• [Source records]
- - -

/-- What a context has beyond the two packets that its engine can hold is owed (R145). -/
def State.spill (m : State) (id : Nat) : State :=
  let c := m.ctx id
  let key := c.engKey id
  let keep := c.pkts.length - (if key = 1024 then 0 else m.engHeld key - 2)
  m.setCtx id { c with pkts := c.pkts.take keep, owed := c.owed ++ c.pkts.drop keep }

/-- Engine `key` owes a packet: it stalls at its write and reads no aperture result (R145). -/
def State.engStalled (m : State) (key : Nat) : Bool :=
  m.ctxs.any (fun x => x.2.owed.any fun o => o.1 == key) || m.rqs.any (fun x => x.2.owed.any fun o => o.1 == key)

/-- The first element of key `key` and the rest. -/
def takeKey (key : Nat) : List (Nat × Packet) → Option ((Nat × Packet) × List (Nat × Packet))
  | [] => none
  | x :: l => if x.1 = key then some (x, l) else (takeKey key l).map fun (y, l') => (y, x :: l')

/-- Engine `key`, one of whose packets has been written, writes the next that it owes (R145). -/
def State.payOwed (m : State) (key : Nat) : State :=
  match m.ctxs.findSome? fun (id, c) => (takeKey key c.owed).map fun r => (id, r) with
  | some (id, x, l) => m.modCtx id fun c => { c with pkts := c.pkts ++ [x], owed := l }
  | none =>
    match m.rqs.findSome? fun (k, q) => (takeKey key q.owed).map fun r => (k, r) with
    | some (k, x, l) =>
      let q := m.rq (k / 16) (k % 16)
      m.setRq (k / 16) (k % 16) { q with waiting := q.waiting ++ [x], owed := l }
    | none => m

/-- The FIRE events that wait for a step which is only queued, or in the course of being queued, wait again for the next step or
the outcome when that step is discarded (R149). -/
def State.reclaimFires (m : State) (id : Nat) : State :=
  let c := m.ctx id
  let q := (m.lane c.tile c.slot).dacQ.filter fun q => q.k == 0 && q.rep == 0
  let g := match c.gen with | some g => if g.k = 0 ∧ g.rep = 0 then g.cfg.fires else [] | none => []
  m.setCtx id { c with fireEvs := q.flatMap (fun q => q.cfg.fires) ++ g ++ c.fireEvs,
                       gen := c.gen.map fun g => { g with cfg := { g.cfg with fires := [] } } }

/-- END_SWEEP on the lane (R153): the unplayed entries of the descriptor are discarded; the last step that has played keeps its
aperture and its dwell, of which `left` repetitions were unplayed (R140, R143), and is the descriptor's last (R155; log entry
42). -/
def LaneDyn.sweepEnd (d : LaneDyn) (cfg : StepCfg) (left : Nat) : LaneDyn :=
  let cut (st : ActiveStep) : ActiveStep :=
    if st.cfg.sn = cfg.sn then { st with cfg := { st.cfg with count := st.k + 1 } } else st
  let ap := (d.step.map (·.apEnd)).getD 0
  { d with dacQ := d.dacQ.filter (fun q => q.cfg.sn != cfg.sn), step := d.step.map cut,
           latch := if d.step.isSome then d.latch
                    else d.latch.dropLast ++ (d.latch.getLast?.map fun r => { r with step := cut r.step }).toList,
           dwellEnd := if cfg.strobe then max d.dwellEnd ap else d.dwellEnd + left * cfg.stepTicks }

/-- A step's entry of context `id` is queued, being queued, or of the descriptor that the engine decodes next, which is not bad;
after a LIMIT's STOP none is due. -/
def State.entryDue (m : State) (id : Nat) : Bool :=
  let c := m.ctx id
  !(m.lane c.tile c.slot).dacQ.isEmpty || c.gen.isSome ||
    (c.badDesc.isNone && c.final.isNone && !c.limitStop && c.stepNext)

/-- The DAC sample periods or strobes that an entry has lost are slips of the run also where the entry is discarded (R144,
R156). -/
def State.noteSlips (m : State) (id : Nat) : State :=
  let c := m.ctx id
  let n := if m.entryDue id then (m.lane c.tile c.slot).slipNow else 0
  (m.setCtx id { c with slips := c.slips + n }).modLane c.tile c.slot fun d => { d with slipNow := 0 }

/-- The step grid of the context has begun: its anchor, or with STROBE = 1 the first strobe that plays, has passed (R141). -/
def State.gridRuns (m : State) (id : Nat) : Bool :=
  let c := m.ctx id
  c.gridOpen && (c.gridBegun || (!c.gridStrobe && decide ((m.lane c.tile c.slot).qFrom ≤ m.pace)))

/-- The action of a LIMIT at its FAIL_N-th fail (R153); the discards take their place before the next DAC sample. END_SWEEP discards
the failing step's own descriptor, also where a later one plays already (DESIGN CHOICE, log entry 42). The slips of an entry that
it discards count for the run (R144, R156). -/
def State.limitAction (m : State) (id : Nat) (cfg : StepCfg) : State :=
  let c := m.ctx id
  match c.limitOf cfg with
  | some l =>
    if l.fails = max l.failN 1 then
      match l.action with
      | 1 =>
        let mine := (c.gen.map (·.cfg.sn)) = some cfg.sn
        let gone := (m.lane c.tile c.slot).dacQ.filter fun q => q.cfg.sn == cfg.sn
        let left := (gone.takeWhile fun q => q.rep != 0).length +
          (match c.gen with
           | some g => if g.cfg.sn = cfg.sn ∧ g.rep ≠ 0 ∧ gone.all (fun q => q.rep != 0) then g.cfg.reps - g.rep else 0
           | none => 0)
        let head := match (m.lane c.tile c.slot).dacQ with
          | q :: _ => q.cfg.sn == cfg.sn
          | [] => mine
        let m := (if head then m.noteSlips id else m).modCtx id fun c =>
          { c with gen := if mine then none else c.gen, desc := if mine then c.desc + c.genLen else c.desc }
        m.modLane c.tile c.slot fun d => d.sweepEnd cfg left
      | 2 =>
        let m := ((m.noteSlips id).reclaimFires id).modCtx id fun c => { c with gen := none, limitStop := true }
        m.modLane c.tile c.slot fun d => { d with dacQ := [] }
      | 3 =>
        if c.st = .armed ∨ !m.gridRuns id then m.ctxEvent c.tile l.ev (m.pace + 1)
        else m.setCtx id { c with nowEvs := c.nowEvs ++ [l.ev] }
      | _ => m
    else m
  | none => m

/-- The engine of context `id` reads the oldest result of its lane's aperture result latch (R144, R151 to R155). -/
def State.readResult (m : State) (id : Nat) : State :=
  let c := m.ctx id
  let d := m.lane c.tile c.slot
  match d.latch with
  | [] => m
  | r :: rest =>
    let v := judgeStep (c.limitOf r.step.cfg) r.step.cfg r.r0 r.r1
    let m := m.setLane c.tile c.slot { d with latch := rest }
    let m := m.setCtx id ((c.count r.step.cfg v).packStepResult id r v)
    if (v.map Verdict.isFail).getD false then m.limitAction id r.step.cfg else m

/-- Every result that the latch holds is read (R160: results of apertures that ended before T_a are delivered). -/
def State.readAll (m : State) (id : Nat) : Nat → State
  | 0 => m
  | n + 1 => (m.readResult id).readAll id n

/-! Engines. -/

/-- All 64 engines of a draining tile are OFFLINE, from the present tick on (R350). -/
def State.noteOffline (m : State) (t : Nat) : State :=
  let d := m.tile t
  if d.draining && d.offAt.isNone && (List.range 64).all fun k => m.r (.eng t k) .engState == 3 then
    m.setTile t { d with offAt := some m.pace }
  else m

/-- Engine `k` of tile `t` is released (R129): IDLE, or OFFLINE while its tile drains (R113, R350). -/
def State.freeEngine (m : State) (t : Nat) (k : Option Nat) : State :=
  match k with
  | some k => (m.ws (.eng t k) [(.engState, if (m.tile t).draining then 3 else 0), (.engCtx, 0)]).noteOffline t
  | none => m

/-- Engine `k` executes at most `most` operations, how many is free (R113, R115; log entry 34). -/
def State.engOp (m : State) (t : Nat) (k : Option Nat) (most : Nat) : State :=
  match k with
  | some k =>
    let n := Config.opCount m.freeCtr % (most + 1)
    { m.drawn with engOps := tabSet m.engOps (t * 64 + k) ((tabGet 0 m.engOps (t * 64 + k) + n) % 2 ^ 48) }
  | none => m

/-! Ending a context run. -/

/-- LANE_DAC.SRC, DIV and GROUP return to their values at the grant (R132); in DDS the DIV is unchanged (R142). -/
def State.restoreDac (m : State) (c : Ctx) : State :=
  let p := Page.lane c.tile c.slot
  let m := m.hwLive p [(.laneDacSrc, c.savedSrc), (.laneDacGroup, c.savedGroup)]
  if (m.lane c.tile c.slot).dds then m else m.hwLive p [(.laneDacDiv, c.savedDiv)]

/-- The lane of a run stops on tick `e`: unplayed entries are discarded, an aperture in progress is dropped, a pulse train of the
run ends (R72, R160). -/
def State.stopLane (m : State) (t s e : Nat) : State :=
  let conn := m.sw t s == .connected
  (m.endTrain t s e).modLane t s fun d => { d with dacQ := [], step := none, slipNow := 0, rngPend := none, qGate := true, qFrom := 0,
                                                   estHold := if conn then none else d.estHold }

/-- A step's aperture that has ended by tick `e` gives its result, which goes into the lane's latch for the engine (R144). -/
def State.closeStep (m : State) (t s e : Nat) : State :=
  let d := m.lane t s
  match d.step with
  | some st =>
    if st.apEnd ≤ e then
      let r := if st.cfg.qty = 3 then (resultWord st.v false, resultWord st.i true)
               else if st.i.n ≠ 0 then (resultWord st.i true, 0) else (resultWord st.v false, 0)
      let m := m.setLane t s { d with step := none, latch := d.latch ++ [{ step := st, r0 := r.1, r1 := r.2 }] }
      match d.owner with
      | some (.ctx id) => m.modCtx id fun c => { c with lastAp := st.apEnd }
      | _ => m
    else m
  | none => m

/-- The tick up to which the lane's samples have been taken. -/
def LaneDyn.sampledTo (d : LaneDyn) : Nat := match d.adcLast with | some l => l + 50 | none => 0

- - -

• [What the task requires]
In the listing above, find the line with "some (k, x, l) =>" and the line with "(c.badDesc.isNone && c.final.isNone", then print exactly those lines and every line between them.

• [Answer box]
    | some (k, x, l) =>
      let q := m.rq (k / 16) (k % 16)
      m.setRq (k / 16) (k % 16) { q with waiting := q.waiting ++ [x], owed := l }
    | none => m

/-- The FIRE events that wait for a step which is only queued, or in the course of being queued, wait again for the next step or
the outcome when that step is discarded (R149). -/
def State.reclaimFires (m : State) (id : Nat) : State :=
  let c := m.ctx id
  let q := (m.lane c.tile c.slot).dacQ.filter fun q => q.k == 0 && q.rep == 0
  let g := match c.gen with | some g => if g.k = 0 ∧ g.rep = 0 then g.cfg.fires else [] | none => []
  m.setCtx id { c with fireEvs := q.flatMap (fun q => q.cfg.fires) ++ g ++ c.fireEvs,
                       gen := c.gen.map fun g => { g with cfg := { g.cfg with fires := [] } } }

/-- END_SWEEP on the lane (R153): the unplayed entries of the descriptor are discarded; the last step that has played keeps its
aperture and its dwell, of which `left` repetitions were unplayed (R140, R143), and is the descriptor's last (R155; log entry
42). -/
def LaneDyn.sweepEnd (d : LaneDyn) (cfg : StepCfg) (left : Nat) : LaneDyn :=
  let cut (st : ActiveStep) : ActiveStep :=
    if st.cfg.sn = cfg.sn then { st with cfg := { st.cfg with count := st.k + 1 } } else st
  let ap := (d.step.map (·.apEnd)).getD 0
  { d with dacQ := d.dacQ.filter (fun q => q.cfg.sn != cfg.sn), step := d.step.map cut,
           latch := if d.step.isSome then d.latch
                    else d.latch.dropLast ++ (d.latch.getLast?.map fun r => { r with step := cut r.step }).toList,
           dwellEnd := if cfg.strobe then max d.dwellEnd ap else d.dwellEnd + left * cfg.stepTicks }

/-- A step's entry of context `id` is queued, being queued, or of the descriptor that the engine decodes next, which is not bad;
after a LIMIT's STOP none is due. -/
def State.entryDue (m : State) (id : Nat) : Bool :=
  let c := m.ctx id
  !(m.lane c.tile c.slot).dacQ.isEmpty || c.gen.isSome ||
    (c.badDesc.isNone && c.final.isNone && !c.limitStop && c.stepNext)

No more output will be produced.